-- ==== Sys2Proof/Laws/GoodWeftMem.lean ====
section
/-! SUPPORT. The operations of Machine/WeftMem.lean keep the queue, the fuses and the canonical form of every store. -/

namespace Sys2Proof.Machine

variable {W : Watch} {s : State}

@[simp] theorem scalarLoad_good {x1} {x2} {x3} {x4} {x5} {x6} (h : Good W s) (hsreg : ∀ x, W.sreg x := by assumption) :
    nextAll (Good W) (scalarLoad x1 x2 x3 x4 x5 x6 s) := by
  simp (maxDischargeDepth := 30) +contextual only [scalarLoad, *, implies_true, resAll_done, weftInstr_good,
      withAccess_good, setS_good]

@[simp] theorem scalarStore_good {x1} {x2} {x3} {x4} {x5} (h : Good W s) (hts : ∀ x, W.ts x := by assumption) :
    nextAll (Good W) (scalarStore x1 x2 x3 x4 x5 s) := by
  simp (maxDischargeDepth := 30) +contextual only [scalarStore, *, implies_true, resAll_done, weftInstr_good,
      withAccess_good, tsWrite_good]

@[simp] theorem execLd64_good {x1} {x2} {x3} (h : Good W s) (hsreg : ∀ x, W.sreg x := by assumption) :
    nextAll (Good W) (execLd64 x1 x2 x3 s) := by
  simp (maxDischargeDepth := 30) +contextual only [execLd64, *, implies_true, scalarLoad_good]

@[simp] theorem execLd32_good {x1} {x2} {x3} (h : Good W s) (hsreg : ∀ x, W.sreg x := by assumption) :
    nextAll (Good W) (execLd32 x1 x2 x3 s) := by
  simp (maxDischargeDepth := 30) +contextual only [execLd32, *, implies_true, scalarLoad_good]

@[simp] theorem execLd32u_good {x1} {x2} {x3} (h : Good W s) (hsreg : ∀ x, W.sreg x := by assumption) :
    nextAll (Good W) (execLd32u x1 x2 x3 s) := by
  simp (maxDischargeDepth := 30) +contextual only [execLd32u, *, implies_true, scalarLoad_good]

@[simp] theorem execLd16_good {x1} {x2} {x3} (h : Good W s) (hsreg : ∀ x, W.sreg x := by assumption) :
    nextAll (Good W) (execLd16 x1 x2 x3 s) := by
  simp (maxDischargeDepth := 30) +contextual only [execLd16, *, implies_true, scalarLoad_good]

@[simp] theorem execLd16u_good {x1} {x2} {x3} (h : Good W s) (hsreg : ∀ x, W.sreg x := by assumption) :
    nextAll (Good W) (execLd16u x1 x2 x3 s) := by
  simp (maxDischargeDepth := 30) +contextual only [execLd16u, *, implies_true, scalarLoad_good]

@[simp] theorem execLd8_good {x1} {x2} {x3} (h : Good W s) (hsreg : ∀ x, W.sreg x := by assumption) :
    nextAll (Good W) (execLd8 x1 x2 x3 s) := by
  simp (maxDischargeDepth := 30) +contextual only [execLd8, *, implies_true, scalarLoad_good]

@[simp] theorem execLd8u_good {x1} {x2} {x3} (h : Good W s) (hsreg : ∀ x, W.sreg x := by assumption) :
    nextAll (Good W) (execLd8u x1 x2 x3 s) := by
  simp (maxDischargeDepth := 30) +contextual only [execLd8u, *, implies_true, scalarLoad_good]

@[simp] theorem execSt64_good {x1} {x2} {x3} (h : Good W s) (hts : ∀ x, W.ts x := by assumption) :
    nextAll (Good W) (execSt64 x1 x2 x3 s) := by
  simp (maxDischargeDepth := 30) +contextual only [execSt64, *, implies_true, scalarStore_good]

@[simp] theorem execSt32_good {x1} {x2} {x3} (h : Good W s) (hts : ∀ x, W.ts x := by assumption) :
    nextAll (Good W) (execSt32 x1 x2 x3 s) := by
  simp (maxDischargeDepth := 30) +contextual only [execSt32, *, implies_true, scalarStore_good]

@[simp] theorem execSt16_good {x1} {x2} {x3} (h : Good W s) (hts : ∀ x, W.ts x := by assumption) :
    nextAll (Good W) (execSt16 x1 x2 x3 s) := by
  simp (maxDischargeDepth := 30) +contextual only [execSt16, *, implies_true, scalarStore_good]

@[simp] theorem execSt8_good {x1} {x2} {x3} (h : Good W s) (hts : ∀ x, W.ts x := by assumption) :
    nextAll (Good W) (execSt8 x1 x2 x3 s) := by
  simp (maxDischargeDepth := 30) +contextual only [execSt8, *, implies_true, scalarStore_good]

@[simp] theorem withLanes_good {x1} {k2 : Unit → WRes} (h : Good W s) (hk : ∀ y0, resAll (Good W) (k2 y0)) :
    resAll (Good W) (withLanes s x1 k2) := by
  unfold withLanes
  split <;> simp (maxDischargeDepth := 30) +contextual only [*, resAll_trap]

@[simp] theorem execVld_good {x1} {x2} {x3} (h : Good W s) (hvreg : ∀ x, W.vreg x := by assumption) :
    nextAll (Good W) (execVld x1 x2 x3 s) := by
  simp (maxDischargeDepth := 30) +contextual only [execVld, *, implies_true, resAll_done, weftInstr_good,
      withLanes_good, setV_good]

@[simp] theorem execVst_good {x1} {x2} {x3} (h : Good W s) (hts : ∀ x, W.ts x := by assumption) :
    nextAll (Good W) (execVst x1 x2 x3 s) := by
  simp (maxDischargeDepth := 30) +contextual only [execVst, *, good_ite, implies_true, and_self, good_foldl,
      resAll_done, weftInstr_good, withLanes_good, tsWrite_good]

@[simp] theorem execVldp_good {x1} {x2} {x3} (h : Good W s) (hvreg : ∀ x, W.vreg x := by assumption) :
    nextAll (Good W) (execVldp x1 x2 x3 s) := by
  simp (maxDischargeDepth := 30) +contextual only [execVldp, *, implies_true, resAll_done, weftInstr_good,
      withLanes_good, setV_good]

@[simp] theorem execVstp_good {x1} {x2} {x3} (h : Good W s) (hts : ∀ x, W.ts x := by assumption) :
    nextAll (Good W) (execVstp x1 x2 x3 s) := by
  simp (maxDischargeDepth := 30) +contextual only [execVstp, *, implies_true, and_self, resAll_done, resAll_ite,
      weftInstr_good, withLanes_good, tsWrite_good]

@[simp] theorem execVldx_good {x1} {x2} {x3} (h : Good W s) (hvreg : ∀ x, W.vreg x := by assumption) :
    nextAll (Good W) (execVldx x1 x2 x3 s) := by
  simp (maxDischargeDepth := 30) +contextual only [execVldx, *, implies_true, resAll_done, weftInstr_good,
      withLanes_good, setV_good]

end Sys2Proof.Machine
end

################

Restate the full data above, keeping each word intact.

-- ==== Sys2Proof/Laws/GoodWeftMem.lean ====
section
/-! SUPPORT. The operations of Machine/WeftMem.lean keep the queue, the fuses and the canonical form of every store. -/

namespace Sys2Proof.Machine

variable {W : Watch} {s : State}

@[simp] theorem scalarLoad_good {x1} {x2} {x3} {x4} {x5} {x6} (h : Good W s) (hsreg : ∀ x, W.sreg x := by assumption) :
    nextAll (Good W) (scalarLoad x1 x2 x3 x4 x5 x6 s) := by
  simp (maxDischargeDepth := 30) +contextual only [scalarLoad, *, implies_true, resAll_done, weftInstr_good,
      withAccess_good, setS_good]

@[simp] theorem scalarStore_good {x1} {x2} {x3} {x4} {x5} (h : Good W s) (hts : ∀ x, W.ts x := by assumption) :
    nextAll (Good W) (scalarStore x1 x2 x3 x4 x5 s) := by
  simp (maxDischargeDepth := 30) +contextual only [scalarStore, *, implies_true, resAll_done, weftInstr_good,
      withAccess_good, tsWrite_good]

@[simp] theorem execLd64_good {x1} {x2} {x3} (h : Good W s) (hsreg : ∀ x, W.sreg x := by assumption) :
    nextAll (Good W) (execLd64 x1 x2 x3 s) := by
  simp (maxDischargeDepth := 30) +contextual only [execLd64, *, implies_true, scalarLoad_good]

@[simp] theorem execLd32_good {x1} {x2} {x3} (h : Good W s) (hsreg : ∀ x, W.sreg x := by assumption) :
    nextAll (Good W) (execLd32 x1 x2 x3 s) := by
  simp (maxDischargeDepth := 30) +contextual only [execLd32, *, implies_true, scalarLoad_good]

@[simp] theorem execLd32u_good {x1} {x2} {x3} (h : Good W s) (hsreg : ∀ x, W.sreg x := by assumption) :
    nextAll (Good W) (execLd32u x1 x2 x3 s) := by
  simp (maxDischargeDepth := 30) +contextual only [execLd32u, *, implies_true, scalarLoad_good]

@[simp] theorem execLd16_good {x1} {x2} {x3} (h : Good W s) (hsreg : ∀ x, W.sreg x := by assumption) :
    nextAll (Good W) (execLd16 x1 x2 x3 s) := by
  simp (maxDischargeDepth := 30) +contextual only [execLd16, *, implies_true, scalarLoad_good]

@[simp] theorem execLd16u_good {x1} {x2} {x3} (h : Good W s) (hsreg : ∀ x, W.sreg x := by assumption) :
    nextAll (Good W) (execLd16u x1 x2 x3 s) := by
  simp (maxDischargeDepth := 30) +contextual only [execLd16u, *, implies_true, scalarLoad_good]

@[simp] theorem execLd8_good {x1} {x2} {x3} (h : Good W s) (hsreg : ∀ x, W.sreg x := by assumption) :
    nextAll (Good W) (execLd8 x1 x2 x3 s) := by
  simp (maxDischargeDepth := 30) +contextual only [execLd8, *, implies_true, scalarLoad_good]

@[simp] theorem execLd8u_good {x1} {x2} {x3} (h : Good W s) (hsreg : ∀ x, W.sreg x := by assumption) :
    nextAll (Good W) (execLd8u x1 x2 x3 s) := by
  simp (maxDischargeDepth := 30) +contextual only [execLd8u, *, implies_true, scalarLoad_good]

@[simp] theorem execSt64_good {x1} {x2} {x3} (h : Good W s) (hts : ∀ x, W.ts x := by assumption) :
    nextAll (Good W) (execSt64 x1 x2 x3 s) := by
  simp (maxDischargeDepth := 30) +contextual only [execSt64, *, implies_true, scalarStore_good]

@[simp] theorem execSt32_good {x1} {x2} {x3} (h : Good W s) (hts : ∀ x, W.ts x := by assumption) :
    nextAll (Good W) (execSt32 x1 x2 x3 s) := by
  simp (maxDischargeDepth := 30) +contextual only [execSt32, *, implies_true, scalarStore_good]

@[simp] theorem execSt16_good {x1} {x2} {x3} (h : Good W s) (hts : ∀ x, W.ts x := by assumption) :
    nextAll (Good W) (execSt16 x1 x2 x3 s) := by
  simp (maxDischargeDepth := 30) +contextual only [execSt16, *, implies_true, scalarStore_good]

@[simp] theorem execSt8_good {x1} {x2} {x3} (h : Good W s) (hts : ∀ x, W.ts x := by assumption) :
    nextAll (Good W) (execSt8 x1 x2 x3 s) := by
  simp (maxDischargeDepth := 30) +contextual only [execSt8, *, implies_true, scalarStore_good]

@[simp] theorem withLanes_good {x1} {k2 : Unit → WRes} (h : Good W s) (hk : ∀ y0, resAll (Good W) (k2 y0)) :
    resAll (Good W) (withLanes s x1 k2) := by
  unfold withLanes
  split <;> simp (maxDischargeDepth := 30) +contextual only [*, resAll_trap]

@[simp] theorem execVld_good {x1} {x2} {x3} (h : Good W s) (hvreg : ∀ x, W.vreg x := by assumption) :
    nextAll (Good W) (execVld x1 x2 x3 s) := by
  simp (maxDischargeDepth := 30) +contextual only [execVld, *, implies_true, resAll_done, weftInstr_good,
      withLanes_good, setV_good]

@[simp] theorem execVst_good {x1} {x2} {x3} (h : Good W s) (hts : ∀ x, W.ts x := by assumption) :
    nextAll (Good W) (execVst x1 x2 x3 s) := by
  simp (maxDischargeDepth := 30) +contextual only [execVst, *, good_ite, implies_true, and_self, good_foldl,
      resAll_done, weftInstr_good, withLanes_good, tsWrite_good]

@[simp] theorem execVldp_good {x1} {x2} {x3} (h : Good W s) (hvreg : ∀ x, W.vreg x := by assumption) :
    nextAll (Good W) (execVldp x1 x2 x3 s) := by
  simp (maxDischargeDepth := 30) +contextual only [execVldp, *, implies_true, resAll_done, weftInstr_good,
      withLanes_good, setV_good]

@[simp] theorem execVstp_good {x1} {x2} {x3} (h : Good W s) (hts : ∀ x, W.ts x := by assumption) :
    nextAll (Good W) (execVstp x1 x2 x3 s) := by
  simp (maxDischargeDepth := 30) +contextual only [execVstp, *, implies_true, and_self, resAll_done, resAll_ite,
      weftInstr_good, withLanes_good, tsWrite_good]

@[simp] theorem execVldx_good {x1} {x2} {x3} (h : Good W s) (hvreg : ∀ x, W.vreg x := by assumption) :
    nextAll (Good W) (execVldx x1 x2 x3 s) := by
  simp (maxDischargeDepth := 30) +contextual only [execVldx, *, implies_true, resAll_done, weftInstr_good,
      withLanes_good, setV_good]

end Sys2Proof.Machine
end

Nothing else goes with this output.